### How to complete this task
Your job is to set down the stretch of entries that opens with the line containing "def State.profMis (s" and closes with the line containing "synchroniser stopped. -/". Keep both end lines, copy each exactly, and add nothing.

[[ Material to process open ]]

-- ==== Sys2Proof/Machine/Prot.lean ====
section
/-! DEFINITION. Grid protection, anti-islanding and ride-through (spec/12). A voltage measure is held as the square of U_x in pu,
so that every comparison is exact. -/

namespace Sys2Proof.Machine

/-- PROT runs. -/
def State.protOn (s : State) : Bool := s.live Pg.PROT

def State.carN (s : State) : Nat := max 1 s.pwm.carN

/-- WARN bit `i` is set; source 85 where it goes from 0 to 1 (R280). -/
def State.protWarn (s : State) (i : Nat) : State :=
  if s.bitOf Reg.PROT_STAT (16 + i) then s else (s.setW1c Reg.PROT_STAT (16 + i)).note Pg.PROT 5

/-! ### Profiles (R255) -/

/-- PROT_PROFILE.SEAL: seal code S1 and S2; a seal fault gives 0. -/
def State.sealProfile (s : State) : Nat := if s.safe.fault then 0 else s.safe.code % 4

def State.profMis (s : State) : Bool := decide (s.get F.PROT_PROFILE_SEL ≠ s.sealProfile)

/-- WARN.PROFMIS where PROFMIS has become 1. -/
def State.warnProfile (s : State) (was : Bool) : State := if s.profMis && !was then s.protWarn 1 else s

/-! ### Measures (R256, R257) -/

/-- VNOM as a fraction of the VA full scale, the phase values of this boundary. -/
def State.vnomQ (s : State) : Rat := (s.get F.PROT_PROFILE_VNOM : Rat) / 65536
def State.phaseV (s : State) (x : Nat) : Option Rat := s.tap (s.vChan x)

/-- The sum of the squares of the samples present, and their number. -/
def squares : List (Option Rat) → Rat × Nat
  | [] => (0, 0)
  | some v :: xs => ((squares xs).1 + v * v, (squares xs).2 + 1)
  | none :: xs => squares xs

/-- Samples of phase `x` under VLL: the difference of two phases at each boundary. -/
def lineDiff : List (Option Rat) → List (Option Rat) → List (Option Rat)
  | some a :: as, some b :: bs => some (a - b) :: lineDiff as bs
  | _ :: as, _ :: bs => none :: lineDiff as bs
  | _, _ => []

/-- The square of U_x in pu over the newest H samples; none while fewer than H/2 are present. -/
def State.measure (s : State) (x : Nat) : Option Rat :=
  let h := max 1 (s.carN / 2)
  let vll := s.flag F.PROT_PROFILE_VLL
  let w (k : Nat) := nth [] s.prot.win k
  let samples := (if vll then lineDiff (w x) (w ((x + 1) % 3)) else w x).take h
  let (sum, n) := squares samples
  if 2 * n < h ∨ s.vnomQ = 0 then none
  else some (2 * sum / (n : Rat) / (s.vnomQ * s.vnomQ) / (if vll then 3 else 1))

/-- f at the boundary: CPS_FREQ in Hz; absent in SEARCH and with the synchroniser stopped. -/
def State.freqMeasure (s : State) : Option Rat :=
  if s.live Pg.CPS && s.cps.acquired then some (((s.reg Reg.CPS_FREQ).toNat : Rat) / 1048576) else none

/-- U_pos of R256. -/
def State.uPos (s : State) : Rat := quot ((wbits (s.reg Reg.CPS_MAG) 0 24 : Rat) / 8388608) s.vnomQ

/-- U compared with a threshold through the squares. -/
def u2Gt (u2 t : Rat) : Bool := decide (t < 0) || decide (t * t < u2)
def u2Lt (u2 t : Rat) : Bool := decide (0 < t) && decide (u2 < t * t)
def u2Le (u2 t : Rat) : Bool := !u2Gt u2 t
def u2Ge (u2 t : Rat) : Bool := !u2Lt u2 t

def listMin : List Rat → Option Rat
  | [] => none
  | x :: xs => match listMin xs with
    | none => some x
    | some y => some (if x < y then x else y)
def listMax : List Rat → Option Rat
  | [] => none
  | x :: xs => match listMax xs with
    | none => some x
    | some y => some (if y < x then x else y)

def State.uPresent (s : State) : List Rat := s.prot.u2.filterMap id
def State.uMin (s : State) : Option Rat := listMin s.uPresent
def State.uMax (s : State) : Option Rat := listMax s.uPresent

def optBelow (o : Option Rat) (t : Rat) : Bool := match o with | some u => u2Lt u t | none => false
def optAbove (o : Option Rat) (t : Rat) : Bool := match o with | some u => u2Gt u t | none => false
/-- Every present measure lies at or below, at or above, `t`, and one is present. -/
def optLe (o : Option Rat) (t : Rat) : Bool := match o with | some u => u2Le u t | none => false
def optGe (o : Option Rat) (t : Rat) : Bool := match o with | some u => u2Ge u t | none => false

/-- Samples join the windows and the measures are formed; VABS where one becomes absent (R257). -/
def State.takeMeasures (s : State) : State :=
  let win := (List.range 3).map (fun x => (s.phaseV x :: nth [] s.prot.win x).take (max 1 (s.carN / 2)))
  let old := s.prot.u2
  let s := { s with prot := { s.prot with win := win } }
  let u2 := (List.range 3).map s.measure
  let f := s.freqMeasure
  let lost := (List.range 3).any (fun x => (nth none old x).isSome && (nth none u2 x).isNone) || (s.prot.fHad && f.isNone)
  let absent := (List.range 3).map (fun x =>
    if (nth none u2 x).isNone && s.gd.armed then nth 0 s.prot.absent x + 1 else 0)
  let s := { s with prot := { s.prot with u2 := u2, absent := absent, fHad := f.isSome } }
  if lost then s.protWarn 3 else s

/-! ### Trips (R264, R265) -/

/-- The record of this tick's trip is replaced by one with a lower cause and the joined mask. -/
def State.tripMerge (s : State) (cause stage mask phases value : Nat) : State :=
  let low := min cause s.prot.tripCause
  let m := s.prot.tripMask ||| mask
  let old := 0x2000 + s.prot.tripCause
  let first := decide (cause < s.prot.tripCause)
  let staged := s.log.staged.map (fun (r : LogRec) =>
    if r.tick = s.now ∧ r.code = old then
      { r with code := 0x2000 + low, d0 := BitVec.ofNat 32 m, d1 := if first then BitVec.ofNat 32 value else r.d1 } else r)
  let s := { s with log := { s.log with staged := staged }, prot := { s.prot with tripCause := low, tripMask := m } }
  if first && s.prot.tripFirst then
    s.setReg Reg.PROT_TRIP_CAUSE (BitVec.ofNat 32 (cause + 16 * stage + 256 * phases + 65536 * satTo 65535 value))
  else s

/-- A trip with cause code 1 to 12 (R264): TRIPPED, RECONOK, PROT_TRIP_CAUSE, the record, EV48, EV51 and source 80. A second
cause in the tick joins the one record. -/
def State.protTrip (s : State) (cause stage mask phases value : Nat) : State :=
  if s.prot.tripAt = some s.now then s.tripMerge cause stage mask phases value
  else
    let first := !s.flag F.PROT_STAT_TRIPPED
    let s := { s with prot := { s.prot with tripAt := some s.now, tripFirst := first, tripCause := cause, tripMask := mask, recon := 0 } }
    let s := (s.putFlag F.PROT_STAT_TRIPPED true).putFlag F.PROT_STAT_RECONOK false
    let s := if first then
        s.setReg Reg.PROT_TRIP_CAUSE (BitVec.ofNat 32 (cause + 16 * stage + 256 * phases + 65536 * satTo 65535 value)) else s
    let s := s.logRec (0x2000 + cause) (BitVec.ofNat 32 mask) (BitVec.ofNat 32 (satTo 65535 value))
    (s.occurNext Pg.PROT 0).relayOpen

/-- A cause that stands acts once until it has gone (bit `b` of `stood`). -/
def State.standing (s : State) (b : Nat) (now : Bool) (act : State → State) : State :=
  let was := s.prot.stood.getLsbD b
  let s := { s with prot := { s.prot with
    stood := (s.prot.stood &&& ~~~(1#6 <<< b)) ||| (if now then 1#6 <<< b else 0#6) } }
  if now && !was then act s else s

/-! ### Stages (R258, R259) -/

/-- Stage word of stage `i`: OV0 to OV3, UV0 to UV3, OF0, OF1, UF0, UF1. -/
def stageAddr (i : Nat) : Nat := 0x20044 + 4 * i

/-- Cause code of stage `i`, and its index within its kind. -/
def stageCause (i : Nat) : Nat := if i < 4 then 1 else if i < 8 then 2 else if i < 10 then 3 else 4
def stageIndex (i : Nat) : Nat := if i < 8 then i % 4 else i % 2

def State.stageThr (s : State) (i : Nat) : Nat := wbits (s.reg (stageAddr i)) 0 16

/-- L in carrier ticks (R259). -/
def State.stageL (s : State) (i : Nat) : Nat :=
  let w := s.reg (stageAddr i)
  let m := match wbits w 30 2 with
    | 0 => 1
    | 1 => s.carN
    | 2 => 16 * s.carN
    | _ => 256 * s.carN
  wbits w 16 14 * m

/-- The stage's measures call for an excursion, for a recovery (R258). None: it holds its timer (R257). -/
def State.stageJudge (s : State) (i : Nat) : Option (Bool × Bool) :=
  let thr := s.stageThr i
  let u : Rat := (thr : Rat) / 16384
  let f : Rat := (thr : Rat) / 100
  if i < 4 then some (optAbove s.uMax u, optLe s.uMax (u - 1 / 100))
  else if i < 8 then some (optBelow s.uMin u, optGe s.uMin (u + 1 / 100))
  else match s.freqMeasure with
    | none => none
    | some x =>
      if i < 10 then some (decide (f < x), decide (x ≤ f - 1 / 50)) else some (decide (x < f), decide (f + 1 / 50 ≤ x))

/-- One stage at a boundary: `adv` where its timer counts bearing ticks (R259, R260). -/
def State.stageStep (s : State) (adv : Bool) (i : Nat) : State :=
  let t := nth { on := false, count := 0, tripped := false, due := false } s.prot.stages i
  let off : StageTimer := { on := false, count := 0, tripped := false, due := false }
  let t' : StageTimer :=
    if s.stageThr i = 0 then off
    else if 4 ≤ i ∧ i < 8 ∧ s.prot.uvWait.isSome then off
    else match s.stageJudge i with
      | none => { t with due := false }
      | some (exc, rec) =>
        if rec then off
        else if t.tripped then { t with due := false }
        else if t.on then
          (let n := if adv then t.count + 1 else t.count
           { t with count := n, due := decide (s.stageL i ≤ n) })
        else if exc then { off with on := true, due := decide (s.stageL i = 0) }
        else off
  { s with prot := { s.prot with stages := modAt i (fun _ => t') s.prot.stages } }

def State.stagesStep (s : State) (adv : Bool) : State := (List.range 12).foldl (fun s i => s.stageStep adv i) s

/-- Phases whose measure lies beyond the threshold of stage `i`, as bits. -/
def State.stagePhases (s : State) (i : Nat) : Nat :=
  let u : Rat := (s.stageThr i : Rat) / 16384
  if 8 ≤ i then 0
  else ((List.range 3).map (fun x =>
    match nth none s.prot.u2 x with
    | some v => if (if i < 4 then u2Gt v u else u2Lt v u) then 2 ^ x else 0
    | none => 0)).sum

/-- The measure at the trip in the stage's THR units: Q2.14 pu, or 10 mHz. -/
def State.stageValue (s : State) (i : Nat) : Nat :=
  if i < 8 then
    (match (if i < 4 then s.uMax else s.uMin) with | some v => sqrtRound (v * 268435456) | none => 0)
  else (match s.freqMeasure with | some f => (roundHalfUp (100 * f)).toNat | none => 0)

/-- Every stage whose count has reached L trips (R259, R264). -/
def State.stagesExpire (s : State) : State :=
  (List.range 12).foldl (fun s i =>
    let t := nth { on := false, count := 0, tripped := false, due := false } s.prot.stages i
    if t.on && t.due && !t.tripped then
      ({ s with prot := { s.prot with stages := modAt i (fun t => { t with tripped := true, due := false }) s.prot.stages } }).protTrip
        (stageCause i) (stageIndex i) (2 ^ i) (s.stagePhases i) (s.stageValue i)
    else s) s

/-! ### Fault ride-through (R271 to R274) -/

def State.vlent (s : State) : Rat := (s.get F.PROT_FRT_K_VLENT : Rat) / 200
def State.vhent (s : State) : Rat := (s.get F.PROT_FRT_K_VHENT : Rat) / 200
def State.vmc (s : State) : Rat := (s.get F.PROT_FRT_VMC_V_MC : Rat) / 16384

/-- The used point of a curve with the largest T_j at or below `t` carrier ticks: T_j and V_j (R272). -/
def State.curveAt (s : State) (base t : Nat) : Nat → Option (Nat × Nat)
  | 0 => none
  | n + 1 =>
    let w := s.reg (base + 4 * n)
    let tj := wbits w 16 16
    let rest := s.curveAt base t n
    if tj ≠ 0xFFFF ∧ tj * s.carN ≤ t then
      (match rest with
        | some (b, v) => if b < tj then some (tj, wbits w 0 16) else some (b, v)
        | none => some (tj, wbits w 0 16))
    else rest

/-- The bound in pu at the time since the start. -/
def State.frtBound (s : State) : Option Rat :=
  let base := if s.flag F.PROT_STAT_FRTHV then Reg.PROT_FRT_HV 0 else Reg.PROT_FRT_LV 0
  (s.curveAt base s.prot.frtT 8).map (fun p => (p.2 : Rat) / 16384)

/-- Every present U lies within the exit band. -/
def State.inExitBand (s : State) : Bool := optGe s.uMin (s.vlent + 1 / 100) && optLe s.uMax (s.vhent - 1 / 100)

/-- The curve of the ride-through in force is judged at its time t (R272). -/
def State.frtJudge (s : State) : State :=
  let hv := s.flag F.PROT_STAT_FRTHV
  let beyond := match s.frtBound with
    | none => false
    | some b => if hv then optAbove s.uMax b else s.prot.uvWait.isNone && optBelow s.uMin b
  let value := match (if hv then s.uMax else s.uMin) with | some v => sqrtRound (v * 268435456) | none => 0
  if hv then s.standing 5 beyond (fun s => s.protTrip 9 0 0 0 value)
  else s.standing 4 beyond (fun s => s.protTrip 8 0 0 0 value)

[[ Material to process closed ]]

### Output for this exercise
def State.profMis (s : State) : Bool := decide (s.get F.PROT_PROFILE_SEL ≠ s.sealProfile)

/-- WARN.PROFMIS where PROFMIS has become 1. -/
def State.warnProfile (s : State) (was : Bool) : State := if s.profMis && !was then s.protWarn 1 else s

/-! ### Measures (R256, R257) -/

/-- VNOM as a fraction of the VA full scale, the phase values of this boundary. -/
def State.vnomQ (s : State) : Rat := (s.get F.PROT_PROFILE_VNOM : Rat) / 65536
def State.phaseV (s : State) (x : Nat) : Option Rat := s.tap (s.vChan x)

/-- The sum of the squares of the samples present, and their number. -/
def squares : List (Option Rat) → Rat × Nat
  | [] => (0, 0)
  | some v :: xs => ((squares xs).1 + v * v, (squares xs).2 + 1)
  | none :: xs => squares xs

/-- Samples of phase `x` under VLL: the difference of two phases at each boundary. -/
def lineDiff : List (Option Rat) → List (Option Rat) → List (Option Rat)
  | some a :: as, some b :: bs => some (a - b) :: lineDiff as bs
  | _ :: as, _ :: bs => none :: lineDiff as bs
  | _, _ => []

/-- The square of U_x in pu over the newest H samples; none while fewer than H/2 are present. -/
def State.measure (s : State) (x : Nat) : Option Rat :=
  let h := max 1 (s.carN / 2)
  let vll := s.flag F.PROT_PROFILE_VLL
  let w (k : Nat) := nth [] s.prot.win k
  let samples := (if vll then lineDiff (w x) (w ((x + 1) % 3)) else w x).take h
  let (sum, n) := squares samples
  if 2 * n < h ∨ s.vnomQ = 0 then none
  else some (2 * sum / (n : Rat) / (s.vnomQ * s.vnomQ) / (if vll then 3 else 1))

/-- f at the boundary: CPS_FREQ in Hz; absent in SEARCH and with the synchroniser stopped. -/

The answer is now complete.